Your goal> Give the number of lines in the data below containing the word "Strictly", with no other text.

** Data excerpts follows **

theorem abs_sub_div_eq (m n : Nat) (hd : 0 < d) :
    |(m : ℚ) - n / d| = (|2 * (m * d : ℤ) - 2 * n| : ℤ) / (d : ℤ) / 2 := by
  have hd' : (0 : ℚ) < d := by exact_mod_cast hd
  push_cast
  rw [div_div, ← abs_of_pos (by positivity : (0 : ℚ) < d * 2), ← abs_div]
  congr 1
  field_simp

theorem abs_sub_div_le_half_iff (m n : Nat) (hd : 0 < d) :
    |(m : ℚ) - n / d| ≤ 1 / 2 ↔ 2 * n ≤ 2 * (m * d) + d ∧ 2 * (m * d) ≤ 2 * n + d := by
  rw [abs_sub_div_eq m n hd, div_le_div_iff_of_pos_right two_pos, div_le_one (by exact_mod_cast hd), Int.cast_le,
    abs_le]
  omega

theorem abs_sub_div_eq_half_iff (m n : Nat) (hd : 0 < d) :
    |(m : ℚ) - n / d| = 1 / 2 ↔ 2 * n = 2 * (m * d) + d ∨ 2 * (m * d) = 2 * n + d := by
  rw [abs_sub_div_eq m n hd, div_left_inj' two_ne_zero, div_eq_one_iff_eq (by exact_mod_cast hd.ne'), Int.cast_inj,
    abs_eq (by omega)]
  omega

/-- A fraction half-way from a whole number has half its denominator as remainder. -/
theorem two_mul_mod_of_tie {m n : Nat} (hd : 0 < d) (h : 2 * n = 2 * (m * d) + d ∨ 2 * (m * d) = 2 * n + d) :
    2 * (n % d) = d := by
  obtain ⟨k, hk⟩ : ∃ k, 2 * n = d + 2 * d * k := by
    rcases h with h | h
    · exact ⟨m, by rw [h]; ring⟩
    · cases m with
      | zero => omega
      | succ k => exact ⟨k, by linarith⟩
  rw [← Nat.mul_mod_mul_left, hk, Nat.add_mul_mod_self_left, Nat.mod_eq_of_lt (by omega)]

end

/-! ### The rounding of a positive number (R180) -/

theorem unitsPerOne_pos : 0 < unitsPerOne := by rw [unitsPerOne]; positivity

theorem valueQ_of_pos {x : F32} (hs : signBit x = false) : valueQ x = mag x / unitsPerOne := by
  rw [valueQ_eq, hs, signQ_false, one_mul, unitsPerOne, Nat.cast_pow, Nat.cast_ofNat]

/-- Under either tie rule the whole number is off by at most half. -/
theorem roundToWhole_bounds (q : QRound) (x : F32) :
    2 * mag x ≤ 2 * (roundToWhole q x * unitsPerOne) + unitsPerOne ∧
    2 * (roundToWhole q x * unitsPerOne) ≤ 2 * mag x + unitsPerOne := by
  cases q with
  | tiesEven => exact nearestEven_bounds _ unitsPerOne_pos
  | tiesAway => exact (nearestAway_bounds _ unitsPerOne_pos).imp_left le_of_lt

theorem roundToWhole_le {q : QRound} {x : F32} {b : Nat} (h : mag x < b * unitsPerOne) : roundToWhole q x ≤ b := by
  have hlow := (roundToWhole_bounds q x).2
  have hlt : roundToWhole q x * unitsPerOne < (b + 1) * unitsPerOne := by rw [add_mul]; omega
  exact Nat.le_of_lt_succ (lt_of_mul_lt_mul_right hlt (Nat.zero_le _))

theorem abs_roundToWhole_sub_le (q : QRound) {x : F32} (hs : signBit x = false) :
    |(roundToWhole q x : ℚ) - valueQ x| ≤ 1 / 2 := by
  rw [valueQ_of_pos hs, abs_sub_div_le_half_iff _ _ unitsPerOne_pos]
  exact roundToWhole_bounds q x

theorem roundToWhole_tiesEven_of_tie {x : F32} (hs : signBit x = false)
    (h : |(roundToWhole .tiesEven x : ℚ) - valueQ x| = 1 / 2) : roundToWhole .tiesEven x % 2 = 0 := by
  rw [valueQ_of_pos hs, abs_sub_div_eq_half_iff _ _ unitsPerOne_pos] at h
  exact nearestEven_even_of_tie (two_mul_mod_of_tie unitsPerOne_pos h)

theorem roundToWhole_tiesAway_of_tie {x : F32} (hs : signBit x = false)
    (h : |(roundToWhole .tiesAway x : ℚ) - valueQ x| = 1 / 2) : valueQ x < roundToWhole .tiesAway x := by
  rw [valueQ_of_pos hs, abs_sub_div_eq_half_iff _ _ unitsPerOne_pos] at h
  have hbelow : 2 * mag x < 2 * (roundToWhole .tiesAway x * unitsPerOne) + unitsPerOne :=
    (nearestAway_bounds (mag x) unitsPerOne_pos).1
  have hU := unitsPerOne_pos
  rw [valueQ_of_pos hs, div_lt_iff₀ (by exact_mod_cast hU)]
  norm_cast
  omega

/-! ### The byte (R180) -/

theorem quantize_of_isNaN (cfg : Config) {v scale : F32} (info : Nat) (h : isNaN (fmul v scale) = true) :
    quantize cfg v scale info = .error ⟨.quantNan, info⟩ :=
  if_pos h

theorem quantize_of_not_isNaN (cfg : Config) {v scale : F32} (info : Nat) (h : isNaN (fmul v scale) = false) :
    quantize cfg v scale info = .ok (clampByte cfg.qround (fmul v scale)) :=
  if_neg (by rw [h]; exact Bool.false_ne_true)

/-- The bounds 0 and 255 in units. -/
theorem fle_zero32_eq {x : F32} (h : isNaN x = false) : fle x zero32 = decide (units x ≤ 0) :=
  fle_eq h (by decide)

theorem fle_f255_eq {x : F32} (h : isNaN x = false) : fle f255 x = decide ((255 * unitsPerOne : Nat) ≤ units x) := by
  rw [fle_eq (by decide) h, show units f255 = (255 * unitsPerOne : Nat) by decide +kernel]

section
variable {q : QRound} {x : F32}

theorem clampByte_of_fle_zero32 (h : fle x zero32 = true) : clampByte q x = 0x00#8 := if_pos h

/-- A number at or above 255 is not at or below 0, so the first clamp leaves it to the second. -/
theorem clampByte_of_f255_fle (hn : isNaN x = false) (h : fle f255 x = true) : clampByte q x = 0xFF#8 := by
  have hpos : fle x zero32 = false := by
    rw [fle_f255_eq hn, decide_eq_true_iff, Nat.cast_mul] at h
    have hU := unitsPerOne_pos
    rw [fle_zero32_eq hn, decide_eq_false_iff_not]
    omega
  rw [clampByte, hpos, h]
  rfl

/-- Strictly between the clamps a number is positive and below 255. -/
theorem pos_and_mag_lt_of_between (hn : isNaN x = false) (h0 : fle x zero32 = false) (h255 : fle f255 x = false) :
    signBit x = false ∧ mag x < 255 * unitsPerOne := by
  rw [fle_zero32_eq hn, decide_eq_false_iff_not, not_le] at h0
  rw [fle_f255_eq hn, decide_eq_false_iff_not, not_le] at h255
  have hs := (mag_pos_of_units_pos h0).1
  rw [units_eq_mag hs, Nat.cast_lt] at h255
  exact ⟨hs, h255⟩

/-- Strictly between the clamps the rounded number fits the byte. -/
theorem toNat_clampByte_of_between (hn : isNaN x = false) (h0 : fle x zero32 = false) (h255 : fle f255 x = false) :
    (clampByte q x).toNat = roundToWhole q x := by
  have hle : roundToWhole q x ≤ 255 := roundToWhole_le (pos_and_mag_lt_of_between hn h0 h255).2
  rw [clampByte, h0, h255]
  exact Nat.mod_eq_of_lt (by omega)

** End of Data excerpts **

Exercise output> 2